Thursday, March 24, 2011

Letters Home: "I'm spending the day in Heidelberg"

Heidelberg: View from Philosophenweg in 1953
 My father wrote the following message on the postcard pictured above:
March 24, 1953
Heidelberg

Dear Mom,

I am spending the day in Heidelberg. I had to drive a Lt. down here to 7th army headquarters 76 miles from Hanau. It sure is a nice day. Yesterday was our warmest day, 69°.  I suppose it's warming up around there too. The farmers are out in the fields plowing.

Love, V.

That's the Heidelberg Castle or Schloß in that early 1950's postcard. The view has scarcely changed since then thanks to stringent zoning laws.

In the early 1990s we had a young friend who was a native Heidelberger. His parents lived outside the city limits and we spent many a long, beer-soaked weekend there. He showed us around town and one day he surprised us by taking us up into the hills to an interesting but lesser known site called Thingstätte

Thingstätte is the name for an open-air amphitheater inspired by Heidelberg native Albert Speer.

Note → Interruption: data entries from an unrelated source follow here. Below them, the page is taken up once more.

/-! ## TDES's faults -/

/-- What a fault of TDES leaves (rules R172, R240). -/
def State.afterTreeFault (s : State) (k : FaultKind) (v : Word) : State :=
  ((s.clearDone.clearTreeFlags.discardOutput s.ipos).spoilTree).recordFault k v

/-- A parse that raises is TDES's fault (rules R169, R172). -/
theorem exec_tdes_raise {s : State} {k : FaultKind} {pos : Nat} (he : s.status.err = false)
    (hcap : s.ilen.toNat ≤ s.cfg.ibufCap) (hpos : s.ipos.toNat ≤ s.ilen.toNat) (hk : k.spoilsTree = true)
    (h : s.parse = .raise k pos) : exec .tdes s = .next (s.afterTreeFault k (toWord pos)) := by
  have hparse : s.clearDone.clearTreeFlags.parse = .raise k pos := h
  rw [exec_ready (i := .tdes) he rfl (lengthsHeld_tdes hcap hpos)]
  simp only [bodyOf, completing, bodyTdes, hparse, Run.andThen_raise, finish_raise, takeFault_spoils hk]
  rfl

/-- TDES on records that leave the tree unfinished raises what a level of Des that begins after them raises (rules
R170, R172). -/
theorem exec_tdes_afterRecords {s : State} {rs : List TreeRecord} {k : FaultKind} {pos : Nat}
    (he : s.status.err = false) (hcap : s.ilen.toNat ≤ s.cfg.ibufCap) (hrs : rs.length ≤ 511)
    (hopen : 0 < treesToCome 1 rs) (hfit : s.ipos.toNat + (recordBytes rs).length ≤ s.ilen.toNat)
    (hb : BytesAt s.ibufByte s.ipos.toNat (recordBytes rs)) (hk : k.spoilsTree = true)
    (hraise : ∀ (fuel : Nat) (nodes : List (Nat × NodeEntry)),
      des s.ibufByte s.ilen.toNat (fuel + 1) ⟨s.ipos.toNat + (recordBytes rs).length, rs.length, nodes⟩ =
        .raise k pos) :
    exec .tdes s = .next (s.afterTreeFault k (toWord pos)) := by
  refine exec_tdes_raise he hcap (by omega) hk ?_
  refine des_unfinished s.ibufByte s.ilen.toNat rs.length rs (Config.nodeMax + 1)
    { ipos := s.ipos.toNat, nnode := 0, nodes := [] } k pos (Nat.le_refl _)
    (show rs.length < 511 + 1 by omega) hopen hb hfit ?_ fun fuel nodes => ?_
  · show 0 + rs.length ≤ 511
    omega
  · show des _ _ _ ⟨_, 0 + rs.length, nodes⟩ = _
    rw [Nat.zero_add]
    exact hraise fuel nodes

/-- Settles O38: Des meets the end of the input inside the tree, at a marker or at a leaf's symbol. -/
theorem tdesOnTruncatedTree : Obligations.TdesOnTruncatedTree := by
  constructor
  · intro s T he hcap hT hpos hcut hb
    have hdepth := T.depth_lt_size
    have hparse : s.parse = .raise .eosTree s.ilen.toNat :=
      des_ser_truncated s.ibufByte s.ilen.toNat T (Config.nodeMax + 1)
        { ipos := s.ipos.toNat, nnode := 0, nodes := [] } (show T.depth < 511 + 1 by omega) hpos hcut hb
        (show 0 + T.size ≤ 511 by omega)
    have h := exec_tdes_raise he hcap hpos rfl hparse
    rw [toWord_of_toNat] at h
    exact ⟨_, h, rfl⟩
  · intro s rs he hcap hopen hb hend
    have hexec : exec .tdes s = .next (s.afterTreeFault .eosTree (toWord s.ilen.toNat)) := by
      rcases hend with ⟨hrs, hlen⟩ | ⟨hrs, hlen, hleaf⟩
      · refine exec_tdes_afterRecords he hcap hrs hopen (by omega) hb rfl fun fuel nodes => ?_
        rw [hlen]
        exact des_eosTree (Nat.le_refl _)
      · refine exec_tdes_afterRecords he hcap (by omega) hopen (by omega) hb rfl fun fuel nodes => ?_
        rw [hlen]
        exact des_eosTree_symbol rfl (show rs.length < 511 by omega) hleaf
    rw [toWord_of_toNat] at hexec
    exact ⟨_, hexec, rfl⟩

/-- Settles O39: a level of Des looks at its marker before it counts the nodes. -/
theorem tdesOnBadMarker : Obligations.TdesOnBadMarker := by
  intro s rs he hcap hrs hopen hfit hb h0 h1
  exact ⟨_, exec_tdes_afterRecords he hcap hrs hopen (by omega) hb rfl fun _ _ => des_badMarker hfit h0 h1, rfl⟩

/-- Every record begins with a marker (rule R97). -/
theorem treeRecord_bytes_head (r : TreeRecord) :
    ∃ (m : Byte) (rest : List Byte), r.bytes = m :: rest ∧ (m = Config.markInt ∨ m = Config.markLeaf) := by
  cases r with
  | internal => exact ⟨_, [], rfl, .inl rfl⟩
  | leaf x => exact ⟨_, [x], rfl, .inr rfl⟩

/-- After the first `n` records of a serialized tree the next one's marker stands (rules R96, R97). -/
theorem marker_after_records {byteAt : Nat → Byte} {a n : Nat} {T : HuffTree} (hb : BytesAt byteAt a (ser T))
    (hn : n < T.size) :
    BytesAt byteAt a (recordBytes (T.records.take n)) ∧
    a + (recordBytes (T.records.take n)).length < a + (ser T).length ∧
    (byteAt (a + (recordBytes (T.records.take n)).length) = Config.markInt ∨
      byteAt (a + (recordBytes (T.records.take n)).length) = Config.markLeaf) := by
  have hlen : n < T.records.length := by rwa [T.records_length]
  obtain ⟨m, rest, hbytes, hm⟩ := treeRecord_bytes_head T.records[n]
  have hsplit : ser T = recordBytes (T.records.take n) ++ (m :: (rest ++ recordBytes (T.records.drop (n + 1)))) := by
    rw [← List.cons_append, ← hbytes, ← recordBytes_cons, ← List.drop_eq_getElem_cons hlen, ← recordBytes_append,
      List.take_append_drop, recordBytes_records]
  rw [hsplit] at hb
  refine ⟨hb.left, ?_, ?_⟩
  · rw [hsplit, List.length_append, List.length_cons]
    omega
  · rw [hb.right.head]
    exact hm

/-- Settles O40: at the 512th marker 511 nodes exist; a serialized tree of more than 511 nodes has that marker. -/
theorem tdesOnTooLargeTree : Obligations.TdesOnTooLargeTree := by
  have hfault : ∀ (s : State) (rs : List TreeRecord), s.status.err = false → s.ilen.toNat ≤ s.cfg.ibufCap →
      rs.length = 511 → 0 < treesToCome 1 rs → s.ipos.toNat + (recordBytes rs).length < s.ilen.toNat →
      BytesAt s.ibufByte s.ipos.toNat (recordBytes rs) →
      (s.ibufByte (s.ipos.toNat + (recordBytes rs).length) = Config.markInt ∨
        s.ibufByte (s.ipos.toNat + (recordBytes rs).length) = Config.markLeaf) →
      exec .tdes s =
        .next (s.afterTreeFault .treeTooLarge (toWord (s.ipos.toNat + (recordBytes rs).length))) :=
    fun s rs he hcap hrs hopen hfit hb hm =>
      exec_tdes_afterRecords he hcap (by omega) hopen (by omega) hb rfl fun _ _ =>
        des_tooLarge hfit (Nat.le_of_eq hrs.symm) hm
  refine ⟨fun s rs he hcap hrs hopen hfit hb hm => ⟨_, hfault s rs he hcap hrs hopen hfit hb hm, rfl⟩,
    fun s T he hcap hT hlen hb => ?_⟩
  obtain ⟨hbr, hfit, hm⟩ := marker_after_records hb hT
  have hrs : (T.records.take 511).length = 511 := by rw [List.length_take, T.records_length]; omega
  exact ⟨_, hfault s _ he hcap hrs (unfinished_take T hT) (by omega) hbr hm, rfl⟩

end Sys2Proof.Machine
end

section
/-! PROOFS. RCNT, PACK and UNPACK (44_bit_packer.md, 45_container_framing.md): obligations O42, O44, O45, O47, O46 and
O48. -/

namespace Sys2Proof.Machine

/-! ## Pseudocode that begins with one append -/

/-- Where there is room a list is appended whole (rule R8). -/
theorem appendAll_of_room {w : State} (hw : w.cfg.wf = true) {bs : List Byte} (hroom : w.RoomFor bs) :
    appendAll bs w = .ok () (w.pushAll bs) := by
  rcases appendAll_cases hw bs with ⟨-, h⟩ | ⟨⟨hne, hlt⟩, -⟩
  · exact h
  · exact absurd hroom (not_roomFor hne hlt)

/-- Where there is no room OutputOverflow is raised (rule R8). -/
theorem appendAll_of_noRoom {w : State} (hw : w.cfg.wf = true) {bs : List Byte} (hno : ¬ w.RoomFor bs) :
    ∃ t, SameButOutput w t ∧ appendAll bs w = .raise .outputOverflow 0#32 t := by
  rcases appendAll_cases hw bs with ⟨hroom, -⟩ | ⟨-, h⟩
  · exact absurd hroom hno
  · exact h

section Append
variable {i : Instr} {body : State → Run Unit} {s w : State} {bs : List Byte} {f : Unit → State → Run Unit}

Numerous outdoor amphitheaters were planned and built throughout the Third Reich during the early 1930s, but were disused because radio broadcasting proved a more effective means of mass communication.

The Heidelberg Thingstätte was built on a site sacred to ancient pagan worshippers. Our friend told us that "they built it but he [Hitler] never came."  After the war the Thingstätte become an "unloved inheritance from the Third Reich."  More info can be found here.

Heidelberger Thingstaette
Thingstätte is an interesting word. First, the "Th" combination is orthographically rare in German and went the way of the Neanderthal some years ago. "Thing" is cognate with our word "thing" (in modern German, Dinge). A quick look at the OED etymology of "thing" gives a sense of the old Germanic meaning now lost in modern English.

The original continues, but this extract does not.